-- ==== Sys2Proof/Syntax.lean ====
section
/-! DEFINITION. The commands: one constructor for each row of spec/opcode_table.json, in the table's order.

Operands are what the row's event carries from outside: the register and the value written, the queue `q` and serial
`s` of an op, the unit, quad, bundle, port or link concerned, a measured value, a received block. A physical fact that
the spec leaves to the world (which unit of memory a device returns wrong, what a self-test finds, what a wire carries)
is an operand. `errs` lists the 64-byte units a read finds wrong, as (unit address, wrong symbols); `first n` name the
run of work units (tiles, rows, blocks, planes, records) that one piece of an op performs; on an MXE, `quad n` name a quad and the steps it streams. -/

namespace Sys2Proof

/-- A run of consecutive steps of one band on one quad (R143, R144, R166): plane `p`, column tile `c`, `h` row tiles from `r0`, the slices `lo` to
`hi - 1` of its part (R195), and the steps `start` to `stop - 1`, a step being 32 rows of one pass (R169). -/
structure Run where
  quad  : Nat
  p     : Nat
  c     : Nat
  r0    : Nat
  h     : Nat
  lo    : Nat
  hi    : Nat
  start : Nat
  stop  : Nat
  deriving DecidableEq, Repr

/-- What one piece of an op covers (R76): the kind of its unit by first index of Table 3.2 (255: no scheduled unit), its direction on a link (R77), the
work units `first` to `first + n - 1`, a range `lo` to `hi - 1` inside one of them where the owning chapter lets a piece take a part, and on an MXE its
runs of passes. -/
structure Part where
  kind  : Nat
  dir   : Nat
  first : Nat
  n     : Nat
  lo    : Nat
  hi    : Nat
  runs  : List Run
  deriving DecidableEq, Repr
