-- ==== Sys2Proof/Machine/Detect.lean ====
section
/-! DEFINITION. The detectors of the engines (R171, R172, R202, R237, R238, R274, R275, R297, R298, R328, R330): what a detection does, and the armed
injections that an engine's work meets (R178, R203, R239, R276, R299, R331). -/

namespace Sys2Proof.Machine

/-! ### Errors of an engine -/

/-- The op whose piece runs on a unit: queue, serial, context. -/
def State.opOn (s : State) (u : Nat) : Option (Nat × Nat × Nat) :=
  match s.pieces.find? (fun p => p.unit == u && p.phase == PiecePhase.running) with
  | some p => (s.opAny p.q p.s).map (fun o => (o.q, o.s, o.ctx))
  | none => none

/-- The record of an error of unit `u` (R573). -/
def State.engineFault (s : State) (u det : Nat) (inj : Bool) (info : Nat) : State :=
  s.detect { cls := 1, sev := 2, rtype := 0, det := det, inj := inj, dom := 1, inst := u, unit := u, op := s.opOn u, info := info }

/-- A unit leaves service with its work re-placed, and its self-test begins (R172, R238, R275, R298, R330). -/
def State.engineStop (s : State) (u : Nat) : State := (s.unitOut u).putBit (unitStat u) 2 true

/-- Entries of a tile queue. -/
def tqEntries : Nat := 8

/-- VXE_STAT.TQOCC follows a tile queue (Table 7.12). -/
def State.syncTq (s : State) (vxe : Nat) : State :=
  s.put (Reg.vxeStat vxe) 11 8 (s.tileQ.filter (fun t => t.vxe == vxe)).length

/-- MXEn leaves service, and the finished tiles of the queue between it and its VXE are lost (R238). -/
def State.queueLost (s : State) (n : Nat) : State := (s.unitOutWith n (fun t => t.vxe == n)).syncTq n

/-- MXEn and VXEn leave service together, with the finished tiles of the queue between them, and the VXE is tested (R238). -/
def State.pairStop (s : State) (n : Nat) : State :=
  let s := (s.putBit (unitStat n) 1 false).putBit (unitStat (16 + n)) 1 false
  (((s.queueLost n).unitOut (16 + n)).syncTq n).putBit (unitStat (16 + n)) 2 true

/-- A column of a quad fails its residue (R172): `col` is the physical column. -/
def State.columnError (s : State) (mxe quad col : Nat) (inj : Bool) : State :=
  ((s.bump (Reg.mxeDetcnt mxe) 63 48 1).engineFault mxe 0x01 inj (quad * 256 + col)).engineStop mxe

/-- The counter of a pass error in MXE_DETCNT: bits msb, lsb. -/
def passField (det : Nat) : Nat × Nat := if det = 2 then (47, 32) else if det = 3 then (31, 16) else (15, 0)

/-- A pass error (R172, Table 5.8): `det` is the detector's injection kind: 2 weight register parity, 3 A-stream parity, 4 turn loader parity. -/
def State.passError (s : State) (mxe quad det : Nat) (inj : Bool) : State :=
  ((s.bump (Reg.mxeDetcnt mxe) (passField det).1 (passField det).2 1).engineFault mxe det inj quad).engineStop mxe

/-- An accumulator slot of a quad reads with wrong bits (R202): one is corrected and counted, two are a pass error. -/
def State.slotError (s : State) (mxe quad : Nat) (two inj : Bool) : State :=
  if two then ((s.bump (Reg.mxeAccstat mxe) 47 32 1).engineFault mxe 0x05 inj quad).engineStop mxe
  else (s.bump (Reg.mxeAccstat mxe) 63 48 1).countDet (0x05 * 65536 + mxe)
    { cls := 1, sev := 1, rtype := 0, det := 0x05, inj := inj, dom := 1, inst := mxe, unit := mxe, op := s.opOn mxe, info := quad }

/-- An error of a VXE (R237, R238): `det` is the detector's injection kind: 1 tile queue ECC, one bit, corrected; 2 two bits; 3 lane parity; 4 permute
network parity. -/
def State.pairError (s : State) (vxe det : Nat) (inj : Bool) : State :=
  let u := 16 + vxe
  if det = 1 then (s.bump (Reg.vxeDetcnt vxe) 63 48 1).countDet (0x08 * 65536 + vxe)
    { cls := 1, sev := 1, rtype := 0, det := 0x08, inj := inj, dom := 1, inst := u, unit := u, op := s.opOn u }
  else
    let s := if det = 2 then s.bump (Reg.vxeDetcnt vxe) 47 32 1 else if det = 3 then s.bump (Reg.vxeDetcnt vxe) 31 16 1
      else s.bump (Reg.vxeDetcnt vxe) 15 0 1
    (s.engineFault u (6 + det) inj 0).pairStop vxe

/-- An error of an ASQ (R274, R275): `det` is the detector's injection kind: 3 exponent unit parity, 4 gather parity. -/
def State.asqError (s : State) (die det : Nat) (inj : Bool) : State :=
  let s := if det = 3 then s.bump (Reg.asqDetcnt die) 31 16 1 else s.bump (Reg.asqDetcnt die) 15 0 1
  (s.engineFault (32 + die) (9 + det) inj 0).engineStop (32 + die)

/-- The counter of a detector of a stem engine or UU: bits msb, lsb. -/
def third (det : Nat) : Nat × Nat := if det = 1 then (63, 48) else if det = 2 then (47, 32) else (31, 16)

/-- An error of a stem engine (R297, R298): `det` is the detector's injection kind, 1 to 3. -/
def State.stemError (s : State) (die det : Nat) (inj : Bool) : State :=
  ((s.bump (Reg.stmDetcnt die) (third det).1 (third det).2 1).engineFault (36 + die) (0x0F + det) inj 0).engineStop (36 + die)

/-- An error of a UU (R328, R330): `det` is the detector's injection kind, 1 to 3. -/
def State.uuError (s : State) (n det : Nat) (inj : Bool) : State :=
  ((s.bump (Reg.uuDetcnt n) (third det).1 (third det).2 1).engineFault (40 + n) (0x13 + det) inj 0).engineStop (40 + n)

/-! ### Injections that work meets -/

/-- What the next use of detectors does with the oldest injection armed for them: `f` tells what an armed injection of this detector brings, `none` where
it is not one of theirs. The state after the detection, and whether the unit stopped. -/
def State.meet (s : State) (f : Armed → Option (State → State × Bool)) : State × Bool :=
  match s.armed.find? (fun a => (f a).isSome) with
  | none => (s, false)
  | some a =>
    match f a with
    | none => (s, false)
    | some g => g (s.disarm a.reg a.kind a.target)

/-- A quad of an MXE reads a slot of its partition, and at a pass's first row starts a pass (R178, R203). -/
def State.meetQuad (s : State) (mxe quad : Nat) (starts : Bool) : State × Bool :=
  s.meet (fun a =>
    if a.reg = Reg.mxeInj mxe ∧ starts = true then
      if a.kind = 1 then (if a.target / 256 = quad ∧ a.target % 256 < 130 then some (fun s => (s.columnError mxe quad (a.target % 256) true, true)) else none)
      else if a.target = quad then some (fun s => (s.passError mxe quad a.kind true, true)) else none
    else if a.reg = Reg.mxeAccinj mxe ∧ a.target = quad then some (fun s => (s.slotError mxe quad (a.kind == 2) true, a.kind == 2))
    else none)

/-- A VXE reads an entry of its tile queue, uses its lanes, or its permute network (R239): `kinds` are the detectors in use. -/
def State.meetVxe (s : State) (vxe : Nat) (kinds : List Nat) : State × Bool :=
  s.meet (fun a => if a.reg = Reg.vxeInj vxe ∧ kinds.contains a.kind = true then some (fun s => (s.pairError vxe a.kind true, a.kind != 1)) else none)

/-- An ASQ uses its exponent units or its gather (R276). -/
def State.meetAsq (s : State) (die : Nat) : State × Bool :=
  s.meet (fun a => if a.reg = Reg.asqInj die ∧ 3 ≤ a.kind then some (fun s => (s.asqError die a.kind true, true)) else none)

/-- A stem engine streams terms (R299). -/
def State.meetStem (s : State) (die : Nat) : State × Bool :=
  s.meet (fun a => if a.reg = Reg.stmInj die then some (fun s => (s.stemError die a.kind true, true)) else none)

/-- A UU updates a block (R331). -/
def State.meetUu (s : State) (n : Nat) : State × Bool :=
  s.meet (fun a => if a.reg = Reg.uuInj n then some (fun s => (s.uuError n a.kind true, true)) else none)

end Sys2Proof.Machine
end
______________________________
Using the records above, write out exactly the lines between the one holding "(o.q, o.s, o.ctx))" and the one holding "def passField (det", inclusive; leave everything else out.

  | some p => (s.opAny p.q p.s).map (fun o => (o.q, o.s, o.ctx))
  | none => none

/-- The record of an error of unit `u` (R573). -/
def State.engineFault (s : State) (u det : Nat) (inj : Bool) (info : Nat) : State :=
  s.detect { cls := 1, sev := 2, rtype := 0, det := det, inj := inj, dom := 1, inst := u, unit := u, op := s.opOn u, info := info }

/-- A unit leaves service with its work re-placed, and its self-test begins (R172, R238, R275, R298, R330). -/
def State.engineStop (s : State) (u : Nat) : State := (s.unitOut u).putBit (unitStat u) 2 true

/-- Entries of a tile queue. -/
def tqEntries : Nat := 8

/-- VXE_STAT.TQOCC follows a tile queue (Table 7.12). -/
def State.syncTq (s : State) (vxe : Nat) : State :=
  s.put (Reg.vxeStat vxe) 11 8 (s.tileQ.filter (fun t => t.vxe == vxe)).length

/-- MXEn leaves service, and the finished tiles of the queue between it and its VXE are lost (R238). -/
def State.queueLost (s : State) (n : Nat) : State := (s.unitOutWith n (fun t => t.vxe == n)).syncTq n

/-- MXEn and VXEn leave service together, with the finished tiles of the queue between them, and the VXE is tested (R238). -/
def State.pairStop (s : State) (n : Nat) : State :=
  let s := (s.putBit (unitStat n) 1 false).putBit (unitStat (16 + n)) 1 false
  (((s.queueLost n).unitOut (16 + n)).syncTq n).putBit (unitStat (16 + n)) 2 true

/-- A column of a quad fails its residue (R172): `col` is the physical column. -/
def State.columnError (s : State) (mxe quad col : Nat) (inj : Bool) : State :=
  ((s.bump (Reg.mxeDetcnt mxe) 63 48 1).engineFault mxe 0x01 inj (quad * 256 + col)).engineStop mxe

/-- The counter of a pass error in MXE_DETCNT: bits msb, lsb. -/
def passField (det : Nat) : Nat × Nat := if det = 2 then (47, 32) else if det = 3 then (31, 16) else (15, 0)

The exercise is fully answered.